January 17, 2009 | Tennessee, industry, media coverage, regulation, states | Comments (0)

That’s a quote from Steven Schlein, spokesperson for the Community Financial Services Association of America, in response to the notion that payday lending causes bankruptcy.  From the story in the The Tennessean: 

Tennessee routinely ranks near the top nationally in terms of the number of bankruptcy filings per capita, but there is disagreement among other economists over whether payday loans lead to bankruptcy.

Brian Melzer, a senior lecturer at the Kellogg School of Management at Northwestern University, found that access to payday loans among people making between $15,000 and $50,000 in income increases the difficulty of paying bills by 25 percent compared with those who didn’t have payday lenders nearby.

However, Donald Morgan, a researcher with the Federal Reserve Bank of New York, and Michael Strain found that households in Georgia and North Carolina, which have effectively banned payday loans, bounced more checks and filed for Chapter 7 bankruptcy at a higher rate than households in states that did have access to the industry.

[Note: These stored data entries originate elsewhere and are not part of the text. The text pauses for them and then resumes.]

-- ==== Sys2Proof/Tests/Slice0.lean ====
section
/-! SUPPORT. Tests on fixed values. Expected values come from the spec: the opcode map R126, the vectors TV00 to TV14 and the
programs P1 to P5 (95_test_vectors.md), or a hand calculation from the rule named. The last part shows, for each
statement with hypotheses, concrete values that meet them. -/

open Sys2Proof Sys2Proof.Machine

namespace Sys2Proof.Tests

/-! ## Small states -/

/-- An environment answer as TV00 assumes it: unwritten registers read 0, a wait may time out. -/
def quiet : Draw := ⟨0#32, 100000000, none, some ⟨0x80000000, 0x200000⟩, true⟩

/-- The default parameters with a known identification value, so that tests can be evaluated. -/
def params : Params := { Params.default with lcdcId := 0x4F200800#32 }

/-- The machine after reset with those parameters and quiet answers. -/
def fresh : State := { State.reset with cfg := params, env := { Env.reset with draws := List.replicate 40 quiet } }

/-- An attached, awake machine of a revision. -/
def machine (r : Rev) : State :=
  { fresh with
    blk := { Blk.reset with
      attached := true, rev := r, panelPower := true, clkRun := true, vram := ⟨0x80000000, 0x200000⟩ } }

/-- The same with the mode 360 by 640, 16 bpp, of TV09 and a virtual size. -/
def moded (r : Rev) (xresV yresV : Nat) (d : LastDone) : State :=
  (machine r).onBlk fun b =>
    { b with
      haveMode := true, fmt := { Fmt.reset with bpp := 16, shade := .tft }, lastDone := d
      geo := ⟨360, 640, xresV, yresV, xresV * 2⟩, win := some ⟨0x80000000#32, 0x800707FF#32⟩ }

/-- The state with one register holding a word. -/
def holding (s : State) (g : LReg) (w : Word) : State := { s with lcdc := s.lcdc.write g w }

/-- The default parameters with a position for each of the two vertical porch high fields, on unused bits. -/
def tall : Params :=
  { params with v2 := { capsTI2 with pos := [(.vbpHi, (7, 6)), (.vfpHi, (23, 22))] ++ capsTI2.pos } }

/-- A suspended state. -/
def asleep (s : State) : State := s.onBlk fun b => { b with suspended := true, panelPower := false, clkRun := false }

/-- Argument registers holding the listed numbers, the others 0. -/
def argWords (l : List Nat) : Vector Word 16 := Vector.ofFn fun i => BitVec.ofNat 32 (l.getD i 0)

/-- The state in which the command has just been accepted with these arguments, its turn long enough. -/
def issue (i : Instr) (l : List Nat) (s : State) : State := s.issued i (argWords l)

/-- What a view of the next state gives, when there is one. -/
def view {α : Type} (o : Host.Outcome State Fault Refusal) (f : State → α) : Option α :=
  match o with
  | .next t => some (f t)
  | _ => none

/-- A view of the state after one command. -/
def after {α : Type} (i : Instr) (l : List Nat) (s : State) (f : State → α) : Option α := view (exec i (issue i l s)) f

/-- The LCDC drives its line, and the next status read returns `w`. -/
def raised (s : State) (w : Word) : State :=
  { s with
    lcdc := { s.lcdc with irq := true }
    env := { s.env with draws := { quiet with word := w } :: s.env.draws } }

/-- A state whose next move is `m`. -/
def moving (s : State) (m : Move) : State := { s with env := { s.env with sched := [m] } }

/-- The lock held by the decoder. -/
def locked (s : State) : State := s.onBlk fun b => { b with lock := .irqd, irqActive := true }

/-- The sequencer before line `k` of a command whose arguments are 0, with a turn of `n` steps. -/
def atLine (i : Instr) (k n : Nat) (s : State) : State :=
  { issue i [] s with seq := { (issue i [] s).seq with pc := .run (some i) k, turn := n } }

/-- The arguments of P1's MODE_SET. -/
def p1Args : List Nat := [360, 640, 16, 0xC1, 40000, 20, 10, 10, 10, 2, 5, 0, 0, 0, 0]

The industry argument is that payday lenders provide a cheaper short-term solution than the alternatives — high overdraft fees from banks that can average $27, or excessive late payments from credit card companies and utilities.

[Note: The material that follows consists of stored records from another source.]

/-- R151: a nonzero level of an inter lane or of an intra AC lane reconstructs to a value of the lane's sign within
`2*q` of it; a level 0 reconstructs to 0. -/
def Obligations.ReconstructionIsClose : Prop :=
  ∀ (p : Params) (i : Coding) (q k : Nat) (v : Int), 1 ≤ q → q ≤ 31 → p.deqEvenOnly = true → (i = .intra → k ≠ 0) →
    (quantLane p i q k v ≠ 0 → Int.sign (deq p (quantLane p i q k v) q) = Int.sign v ∧
      |deq p (quantLane p i q k v) q - v| ≤ 2 * q) ∧
    (quantLane p i q k v = 0 → deq p (quantLane p i q k v) q = 0)

/-! ## Entropy coder (43_entropy.md, 44_vlc_tables.md) -/

/-- R170, R178: VLCENC writes the code word of a value that has an entry; for any other it raises
`UnencodableSymbol` and writes nothing. -/
def Obligations.VlcencWritesCodeWord : Prop :=
  ∀ (s : State) (tbl : TableId), s.status.fault = false → s.par.wf = true →
    (∀ e ∈ tableOf s.par tbl, s.wpend.length < 8 →
      WritesBits s .vlcenc (bits e.len e.code) id (exec (.vlcenc tbl e.value) s)) ∧
    (∀ val, (∀ e ∈ tableOf s.par tbl, e.value ≠ val) →
      exec (.vlcenc tbl val) s = .next (s.faulted .unencodableSymbol .vlcenc))

/-- R171, R179: VLCDEC of a code word that stands at the read position returns its value and consumes exactly its
bits. -/
def Obligations.VlcdecReturnsValue : Prop :=
  ∀ (s : State) (tbl : TableId), s.status.fault = false → s.par.wf = true → ∀ e ∈ tableOf s.par tbl,
    s.SourceHolds (bits e.len e.code) →
    exec (.vlcdec tbl) s = .next { s with
      rpos := s.rpos + BitVec.ofNat 64 e.len, res := s.res.set 0 (BitVec.ofNat 32 e.value) }

/-- R171, R325, R326(b): for any source, VLCDEC either returns a value of the table, having consumed its code word,
or raises `CorruptHuffmanCode` having consumed a string that is no prefix of any code word but whose proper prefixes
all are, or raises `UnexpectedEof` where the source ends inside a code word. -/
def Obligations.VlcdecOutcomes : Prop :=
  ∀ (s : State) (tbl : TableId), s.status.fault = false → s.par.wf = true → s.ReadInv →
    (∃ e ∈ tableOf s.par tbl, s.SourceHolds (bits e.len e.code) ∧
      exec (.vlcdec tbl) s = .next ((s.consumed e.len).setRes 0 (BitVec.ofNat 32 e.value))) ∨
    (∃ bs, s.SourceHolds bs ∧ bs ≠ [] ∧ (∀ e ∈ tableOf s.par tbl, ¬ bs <+: bits e.len e.code) ∧
      (∃ e ∈ tableOf s.par tbl, bs.dropLast <+: bits e.len e.code) ∧
      exec (.vlcdec tbl) s = .next ((s.consumed bs.length).faulted .corruptHuffmanCode .vlcdec)) ∨
    (∃ bs, s.SourceHolds bs ∧ s.rpos.toNat + bs.length = 8 * s.src.length ∧
      (∃ e ∈ tableOf s.par tbl, bs <+: bits e.len e.code ∧ bs.length < e.len) ∧
      exec (.vlcdec tbl) s = .next ((s.consumed bs.length).faulted .unexpectedEof .vlcdec))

With overdraft, “people are paying $27 to borrow $36, versus a customer who comes in and borrows $100 from us, they pay $17.65,” said Check ‘N Go spokesman Jeff Kursman. “What’s a better bargain?”

Steven Schlein, a spokesman for industry group the Community Financial Services Association, said there is no correlation between payday lenders and bankruptcy. “To say one or the other caused bankruptcy is absolutely ridiculous,” he said.

It’s more likely that some people heading toward bankruptcy try to fend it off by taking out payday loans but only postpone the inevitable.